### Required work
Locate each line below that includes "answer" and reproduce it.

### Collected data
= = = = = = =

-- ==== Sys2Proof/Certificates/Slice0/Obligations.lean ====
section
/-! DEFINITION. The statements about the engine, for the provers. Each names the rule of spec/ it rests on. -/

open Sys2Proof Sys2Proof.Machine

/-! ### Encoding (30_encoding.md) -/

/-- Decoding an encoded well-formed command gives it back, with every operand the encoding admits. -/
def Obligations.DecodeOfEncodeIsTheCommand : Prop :=
  ∀ i : Instr, i.wellFormed = true → decode (encode i) = .ok i

/-- A word the decoder accepts is the encoding of the well-formed command it stands for: each command has one word. -/
def Obligations.AcceptedWordIsTheEncoding : Prop :=
  ∀ (c : CommandWord) (i : Instr), decode c = .ok i → i.wellFormed = true ∧ encode i = c

/-- 30_encoding.md rule R95: the decoding procedure by match and mask, and the decoder refuses every other word. -/
def Obligations.DecodingProcedureByMatchAndMask : Prop :=
  ∀ c : CommandWord,
    if c &&& 0xFE000000#32 = 0x10000000#32 then
      decode c = .ok (.create (c.toNat % 2 ^ 24) (BitVec.ofBool (c.getLsbD 24)))
    else if c = 0x20000000#32 then decode c = .ok .encode
    else if c = 0x30000000#32 then decode c = .ok .decode
    else if c = 0x40000000#32 then decode c = .ok .destroy
    else ∃ r, decode c = .error r

/-- Words written out from the encoding tables decode to the commands they stand for (30_encoding.md rule R93). -/
def Obligations.WrittenWordsDecode : Prop :=
  decode 0x10000004#32 = .ok (.create 4 0) ∧ decode 0x110002D0#32 = .ok (.create 720 1) ∧
  decode 0x11010000#32 = .ok (.create 65536 1) ∧ decode 0x20000000#32 = .ok .encode ∧
  decode 0x30000000#32 = .ok .decode ∧ decode 0x40000000#32 = .ok .destroy ∧
  decode 0x12000004#32 = .error .zero3 ∧ decode 0x20000001#32 = .error .zero28 ∧ decode 0x50000000#32 = .error .op

/-! ### The step -/

/-- When the host issues a word that decodes to `i` on an idle engine, the step is `exec i` with the move consumed. The
encoding of a well-formed command is such a word, and `withFetchWord` places it. The queue of moves is the model's choice
(log 9). -/
def Obligations.StepRunsTheDecodedCommand : Prop :=
  (∀ (s : State) (c : CommandWord) (i : Instr) (rest : List HostMove),
    s.waiting = none → s.hostMoves = .command c :: rest → decode c = .ok i →
      step s = exec i { s with hostMoves := rest }) ∧
  ∀ (s : State) (i : Instr), i.wellFormed = true →
    step (s.withFetchWord 32 (encode i).toNat) = exec i { s with waiting := none }

/-- The engine takes its open parameters as an argument (00_scope.md rule R9): `exec` and `step` are the commands and
the step of the engine with the parameters `Config.params`, a constant without a body. Every statement below that is
said for all parameters `P` of `execWith` or `engineStep` holds of `exec` and `step` by this one. -/
def Obligations.StepTakesTheOpenParameters : Prop :=
  (∀ (i : Instr) (s : State), exec i s = execWith Config.params i s) ∧ ∀ s : State, step s = engineStep Config.params s
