-- ==== Sys2Proof/Laws/Finite.lean ====
section
/-! SUPPORT. A tracked computation has the values of the plain one, and what it calls finite is finite. -/

namespace Sys2Proof.Machine

variable {α : Type} (N : NumFormat α)

/-- The values of a tracked filter. -/
def valueBiquad (F : Biquad (Tracked α)) : Biquad α :=
  ⟨F.a0.value, F.a1.value, F.a2.value, F.b1.value, F.b2.value, F.z1.value, F.z2.value⟩

/-- The values of a tracked pair. -/
def valuePair (c : Tracked α × Tracked α) : α × α := (c.1.value, c.2.value)

/-- The values of a tracked pixel. -/
def valuePixel (p : Tracked α × Tracked α × Tracked α) : α × α × α := (p.1.value, p.2.1.value, p.2.2.value)

/-- The values of a tracked list. -/
abbrev values (l : List (Tracked α)) : List α := l.map Tracked.value

/-- What is called finite has a finite value. -/
def Sound (x : Tracked α) : Prop := x.finite = true → N.finite x.value = true

/-- Every register of the filter is sound. -/
def SoundBiquad (F : Biquad (Tracked α)) : Prop := ∀ x ∈ [F.a0, F.a1, F.a2, F.b1, F.b2, F.z1, F.z2], Sound N x

/-! ### Values -/

theorem value_track (x : α) : (track N x).value = x := rfl

theorem values_track (l : List α) : values (l.map (track N)) = l := by simp [Function.comp_def, value_track]

theorem valueBiquad_track (F : Biquad α) : valueBiquad (trackBiquad N F) = F := rfl

theorem valuePixel_track (l : List (α × α × α)) : (l.map (trackPixel N)).map valuePixel = l := by
  simp [Function.comp_def, valuePixel, trackPixel, value_track]

theorem values_zipWith {f : Tracked α → Tracked α → Tracked α} {g : α → α → α}
    (h : ∀ x y, (f x y).value = g x.value y.value) (xs ys : List (Tracked α)) :
    values (List.zipWith f xs ys) = List.zipWith g (values xs) (values ys) := by
  simp only [values, List.map_zipWith, List.zipWith_map, h]

theorem bqRun_values (F : Biquad (Tracked α)) (xs : List (Tracked α)) :
    values (bqRun (trackFormat N) F xs).1 = (bqRun N (valueBiquad F) (values xs)).1 ∧
      valueBiquad (bqRun (trackFormat N) F xs).2 = (bqRun N (valueBiquad F) (values xs)).2 := by
  induction xs generalizing F with
  | nil => exact ⟨rfl, rfl⟩
  | cons x xs ih =>
    obtain ⟨h1, h2⟩ := ih (bqProcess (trackFormat N) F x).2
    exact ⟨congrArg (_ :: ·) h1, h2⟩

theorem filterLine_values (F : Biquad (Tracked α)) (xs : List (Tracked α)) :
    values (filterLine (trackFormat N) F xs).1 = (filterLine N (valueBiquad F) (values xs)).1 ∧
      valueBiquad (filterLine (trackFormat N) F xs).2 = (filterLine N (valueBiquad F) (values xs)).2 := by
  have zeros : values (List.replicate shift (numZero (trackFormat N))) = List.replicate shift (numZero N) := rfl
  simp only [filterLine]
  generalize hp : bqRun (trackFormat N) F (xs.take shift) = p
  have vp := bqRun_values N F (xs.take shift)
  rw [hp, show values (xs.take shift) = (values xs).take shift from List.map_take] at vp
  generalize hm : bqRun (trackFormat N) p.2 (xs.drop shift) = m
  have vm := bqRun_values N p.2 (xs.drop shift)
  rw [hm, vp.2, show values (xs.drop shift) = (values xs).drop shift from List.map_drop] at vm
  have vd := bqRun_values N m.2 (List.replicate shift (numZero (trackFormat N)))
  rw [vm.2, zeros] at vd
  exact ⟨by rw [values, List.map_append]; exact congrArg₂ _ vm.1 vd.1, vd.2⟩

theorem encodeLine_values (fi fq : Biquad (Tracked α)) (sw cw : List (Tracked α))
    (pixels : List (Tracked α × Tracked α × Tracked α)) :
    let T := encodeLine (trackFormat N) fi fq sw cw pixels
    let L := encodeLine N (valueBiquad fi) (valueBiquad fq) (values sw) (values cw) (pixels.map valuePixel)
    T.chroma.map valuePair = L.chroma ∧ valueBiquad T.fi = L.fi ∧ valueBiquad T.fq = L.fq ∧ values T.out = L.out := by
  have c0 : (pixels.map (ctChroma (trackFormat N))).map valuePair = (pixels.map valuePixel).map (ctChroma N) := by
    rw [List.map_map, List.map_map]; rfl
  have c1 : values ((pixels.map (ctChroma (trackFormat N))).map Prod.fst) =
      ((pixels.map valuePixel).map (ctChroma N)).map Prod.fst := by
    simp only [values, List.map_map]; rfl
  have c2 : values ((pixels.map (ctChroma (trackFormat N))).map Prod.snd) =
      ((pixels.map valuePixel).map (ctChroma N)).map Prod.snd := by
    simp only [values, List.map_map]; rfl
  have c3 : values (pixels.map (ctLuma (trackFormat N))) = (pixels.map valuePixel).map (ctLuma N) := by
    simp only [values, List.map_map]; rfl
  have u := filterLine_values N fi ((pixels.map (ctChroma (trackFormat N))).map Prod.fst)
  have v := filterLine_values N fq ((pixels.map (ctChroma (trackFormat N))).map Prod.snd)
  rw [c1] at u
  rw [c2] at v
  refine ⟨c0, u.2, v.2, ?_⟩
  simp only [encodeLine, carrierSum]
  rw [values_zipWith (g := N.add) fun _ _ => rfl, values_zipWith (g := N.add) fun _ _ => rfl,
    values_zipWith (g := N.mul) fun _ _ => rfl, values_zipWith (g := N.mul) fun _ _ => rfl, u.1, v.1, c3]

theorem decodeLine_values (fi fq : Biquad (Tracked α)) (sw cw ls xs : List (Tracked α)) :
    let T := decodeLine (trackFormat N) fi fq sw cw ls xs
    let L := decodeLine N (valueBiquad fi) (valueBiquad fq) (values sw) (values cw) (values ls) (values xs)
    T.chroma.map valuePair = L.chroma ∧ valueBiquad T.fi = L.fi ∧ valueBiquad T.fq = L.fq ∧
      T.pixels.map valuePixel = L.pixels := by
  have u := filterLine_values N fi (List.zipWith (trackFormat N).mul xs sw)
  have v := filterLine_values N fq (List.zipWith (trackFormat N).mul xs cw)
  rw [values_zipWith (g := N.mul) fun _ _ => rfl] at u v
  have c : (List.zipWith (fun u v => ((trackFormat N).mul (demodGain (trackFormat N)) u,
        (trackFormat N).mul (demodGain (trackFormat N)) v))
        (filterLine (trackFormat N) fi (List.zipWith (trackFormat N).mul xs sw)).1
        (filterLine (trackFormat N) fq (List.zipWith (trackFormat N).mul xs cw)).1).map valuePair =
      List.zipWith (fun u v => (N.mul (demodGain N) u, N.mul (demodGain N) v))
        (filterLine N (valueBiquad fi) (List.zipWith N.mul (values xs) (values sw))).1
        (filterLine N (valueBiquad fq) (List.zipWith N.mul (values xs) (values cw))).1 := by
    rw [← u.1, ← v.1, List.map_zipWith, values, values, List.zipWith_map]; rfl
  refine ⟨c, u.2, v.2, ?_⟩
  simp only [decodeLine]
  rw [← c, List.map_zipWith, values, List.zipWith_map]; rfl

theorem combLuma_values (xs ys : List (Tracked α)) :
    values (combLuma (trackFormat N) xs ys) = combLuma N (values xs) (values ys) :=
  values_zipWith (fun _ _ => rfl) xs ys

theorem combChroma_values (xs ys : List (Tracked α)) :
    values (combChroma (trackFormat N) xs ys) = combChroma N (values xs) (values ys) :=
  values_zipWith (fun _ _ => rfl) xs ys

theorem hrcSelect_track (res : List (Estimate α)) :
    hrcSelect (trackFormat N) (res.map (trackEstimate N)) = (hrcSelect N res).map (trackEstimate N) := by
  rw [hrcSelect, List.find?_map]; rfl

theorem hrcBlock_values (b : Nat) (answer : List (Estimate α)) (ls : List (Tracked α)) :
    values (hrcBlock (trackFormat N) b (answer.map (trackEstimate N)) ls) = hrcBlock N b answer (values ls) := by
  rw [hrcBlock, hrcBlock, ← List.map_take, hrcSelect_track]
  cases hrcSelect N (answer.take kEst) with
  | none => rfl
  | some e =>
    simp only [Option.map_some, hrcSubtract]
    apply List.ext_getElem?
    intro p
    rw [values, values, List.getElem?_map, List.getElem?_mapIdx, List.getElem?_mapIdx, List.getElem?_map]
    cases ls[p]? with
    | none => rfl
    | some v => simp only [Option.map_some]; split <;> rfl

/-! ### Finiteness -/

theorem track_sound (x : α) : Sound N (track N x) := fun h => h

theorem trackResult_sound (v : α) (b : Bool) : Sound N (trackResult N v b) := fun h => (Bool.and_eq_true_iff.1 h).2

theorem sub_sound (x y : Tracked α) : Sound N ((trackFormat N).sub x y) := trackResult_sound N _ _

theorem add_sound (x y : Tracked α) : Sound N ((trackFormat N).add x y) := trackResult_sound N _ _

theorem mul_sound (x y : Tracked α) : Sound N ((trackFormat N).mul x y) := trackResult_sound N _ _

theorem ctChroma_sound (p : Tracked α × Tracked α × Tracked α) :
    Sound N (ctChroma (trackFormat N) p).1 ∧ Sound N (ctChroma (trackFormat N) p).2 :=
  ⟨sub_sound N _ _, add_sound N _ _⟩

theorem sound_of_mem_zipWith {β γ : Type} {f : β → γ → Tracked α} (h : ∀ x y, Sound N (f x y)) {xs : List β}
    {ys : List γ} : ∀ v ∈ List.zipWith f xs ys, Sound N v := by
  intro v hv
  rw [List.mem_iff_getElem?] at hv
  obtain ⟨i, hi⟩ := hv
  rw [List.getElem?_zipWith] at hi
  split at hi
  · cases hi; exact h _ _
  · cases hi

theorem trackBiquad_sound (F : Biquad α) : SoundBiquad N (trackBiquad N F) := by
  intro x hx
  simp only [trackBiquad, List.mem_cons, List.not_mem_nil, or_false] at hx
  rcases hx with rfl | rfl | rfl | rfl | rfl | rfl | rfl <;> exact track_sound N _

theorem bqProcess_sound {F : Biquad (Tracked α)} (h : SoundBiquad N F) (x : Tracked α) :
    SoundBiquad N (bqProcess (trackFormat N) F x).2 := by
  intro y hy
  simp only [bqProcess, List.mem_cons, List.not_mem_nil, or_false] at hy
  rcases hy with rfl | rfl | rfl | rfl | rfl | rfl | rfl
  case inr.inr.inr.inr.inr.inl => exact trackResult_sound N _ _
  case inr.inr.inr.inr.inr.inr => exact trackResult_sound N _ _
  all_goals exact h _ (by simp)

theorem bqRun_sound {F : Biquad (Tracked α)} (h : SoundBiquad N F) (xs : List (Tracked α)) :
    SoundBiquad N (bqRun (trackFormat N) F xs).2 := by
  induction xs generalizing F with
  | nil => exact h
  | cons x xs ih => exact ih (bqProcess_sound N h x)

theorem filterLine_sound {F : Biquad (Tracked α)} (h : SoundBiquad N F) (xs : List (Tracked α)) :
    SoundBiquad N (filterLine (trackFormat N) F xs).2 :=
  bqRun_sound N (bqRun_sound N (bqRun_sound N h _) _) _

theorem bqInit_sound (fc : Tracked α) : SoundBiquad N (bqInit (trackFormat N) fc) := by
  intro x hx
  simp only [bqInit, bqCoefficients, List.mem_cons, List.not_mem_nil, or_false] at hx
  rcases hx with rfl | rfl | rfl | rfl | rfl | rfl | rfl
  case inr.inr.inr.inr.inr.inl => exact track_sound N _
  case inr.inr.inr.inr.inr.inr => exact track_sound N _
  all_goals exact trackResult_sound N _ _

theorem numbersFinite_values {l : List (Tracked α)} (hs : ∀ x ∈ l, Sound N x) (hf : listFinite l = true) :
    numbersFinite N (values l) := by
  intro v hv
  obtain ⟨x, hx, rfl⟩ := List.mem_map.1 hv
  exact hs x hx (List.all_eq_true.1 hf x hx)

theorem registersFinite_value {F : Biquad (Tracked α)} (hs : SoundBiquad N F) (hf : biquadFinite F = true) :
    registersFinite N (valueBiquad F) := numbersFinite_values N hs hf

/-- A sound and finite list is the tracked list of its values. -/
theorem track_values {l : List (Tracked α)} (hs : ∀ x ∈ l, Sound N x) (hf : listFinite l = true) :
    (values l).map (track N) = l := by
  rw [List.map_map]
  conv => rhs; rw [← List.map_id l]
  apply List.map_congr_left
  intro x hx
  have h1 := List.all_eq_true.1 hf x hx
  have h2 := hs x hx h1
  obtain ⟨v, b⟩ := x
  simp only [Function.comp, track, id] at h1 h2 ⊢
  rw [h1, h2]
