-- ==== Sys2Proof/Laws/PerInstr.lean ====
section
/-! SUPPORT. What is proved instruction by instruction: the encoding against the rows of spec/opcode_table.json. -/

namespace Sys2Proof.Laws

/-- The `match` and `mask` of the instruction's row of spec/opcode_table.json. -/
def tableRow : Instr → CommandWord × CommandWord
  | .create _ _ => (0x10000000, 0xFE000000)
  | .encode => (0x20000000, 0xFFFFFFFF)
  | .decode => (0x30000000, 0xFFFFFFFF)
  | .destroy => (0x40000000, 0xFFFFFFFF)

/-- The instruction's word matches its row of the opcode table. -/
def EncodingMatchesTable.Statement (i : Instr) : Prop := encode i &&& (tableRow i).2 = (tableRow i).1

theorem EncodingMatchesTable.create (width : Nat) (h : BitVec 1) :
    EncodingMatchesTable.Statement (.create width h) := by
  have e : ∀ (h : BitVec 1) (k : BitVec 24), (0x1#4 ++ 0#3 ++ h ++ k) &&& 0xFE000000#32 = 0x10000000#32 := by
    intro h k
    apply BitVec.eq_of_getLsbD_eq
    intro i hi
    simp only [BitVec.getLsbD_and, BitVec.getLsbD_append]
    interval_cases i <;> simp
  exact e h _

theorem EncodingMatchesTable.encode : EncodingMatchesTable.Statement .encode := by
  show _ &&& _ = _; decide

theorem EncodingMatchesTable.decode : EncodingMatchesTable.Statement .decode := by
  show _ &&& _ = _; decide

theorem EncodingMatchesTable.destroy : EncodingMatchesTable.Statement .destroy := by
  show _ &&& _ = _; decide

end Sys2Proof.Laws
end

= = = = = = =

### Finished task
theorem hrcBlock_values (b : Nat) (answer : List (Estimate α)) (ls : List (Tracked α)) :
    values (hrcBlock (trackFormat N) b (answer.map (trackEstimate N)) ls) = hrcBlock N b answer (values ls) := by
  cases hrcSelect N (answer.take kEst) with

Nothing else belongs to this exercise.